* **About this task**: Report each line of the data that includes the word "charge".

* **Dataset excerpts**:
-- ==== Sys2Proof/Machine/Transfer.lean ====
section
/-! DEFINITION. Register transfers and the stack instructions (spec/41). -/

namespace Sys2Proof.Machine

/-- TAX (R451). -/
def execTax (s : State) : Result :=
  let s := implied s
  .next (charge .tax 0 ((s.setX s.cpu.a).setP (setNZ s.cpu.a s.cpu.p)))

/-- TAY (R452). -/
def execTay (s : State) : Result :=
  let s := implied s
  .next (charge .tay 0 ((s.setY s.cpu.a).setP (setNZ s.cpu.a s.cpu.p)))

/-- TXA (R453). -/
def execTxa (s : State) : Result :=
  let s := implied s
  .next (charge .txa 0 ((s.setA s.cpu.x).setP (setNZ s.cpu.x s.cpu.p)))

/-- TYA (R454). -/
def execTya (s : State) : Result :=
  let s := implied s
  .next (charge .tya 0 ((s.setA s.cpu.y).setP (setNZ s.cpu.y s.cpu.p)))

/-- TSX (R455). -/
def execTsx (s : State) : Result :=
  let s := implied s
  .next (charge .tsx 0 ((s.setX s.cpu.sp).setP (setNZ s.cpu.sp s.cpu.p)))

/-- TXS, which writes no flag (R456). -/
def execTxs (s : State) : Result :=
  let s := implied s
  .next (charge .txs 0 (s.setSp s.cpu.x))

/-- PHA (R457). -/
def execPha (s : State) : Result :=
  let s := implied s
  .next (charge .pha 0 (push s s.cpu.a))

/-- PHP: the byte pushed has bits 4 and 5 set (R458). -/
def execPhp (s : State) : Result :=
  let s := implied s
  .next (charge .php 0 (push s (s.cpu.p ||| 0x30)))

/-- PLA (R459). -/
def execPla (s : State) : Result :=
  let r := pull (implied s)
  .next (charge .pla 0 ((r.2.setA r.1).setP (setNZ r.1 r.2.cpu.p)))

/-- PLP (R460). -/
def execPlp (s : State) : Result :=
  let r := pull (implied s)
  .next (charge .plp 0 (r.2.setP (livePulled r.1)))

end Sys2Proof.Machine
end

* **Exercise result**:
  .next (charge .tax 0 ((s.setX s.cpu.a).setP (setNZ s.cpu.a s.cpu.p)))
  .next (charge .tay 0 ((s.setY s.cpu.a).setP (setNZ s.cpu.a s.cpu.p)))
  .next (charge .txa 0 ((s.setA s.cpu.x).setP (setNZ s.cpu.x s.cpu.p)))
  .next (charge .tya 0 ((s.setA s.cpu.y).setP (setNZ s.cpu.y s.cpu.p)))
  .next (charge .tsx 0 ((s.setX s.cpu.sp).setP (setNZ s.cpu.sp s.cpu.p)))
  .next (charge .txs 0 (s.setSp s.cpu.x))
  .next (charge .pha 0 (push s s.cpu.a))
  .next (charge .php 0 (push s (s.cpu.p ||| 0x30)))
  .next (charge .pla 0 ((r.2.setA r.1).setP (setNZ r.1 r.2.cpu.p)))
  .next (charge .plp 0 (r.2.setP (livePulled r.1)))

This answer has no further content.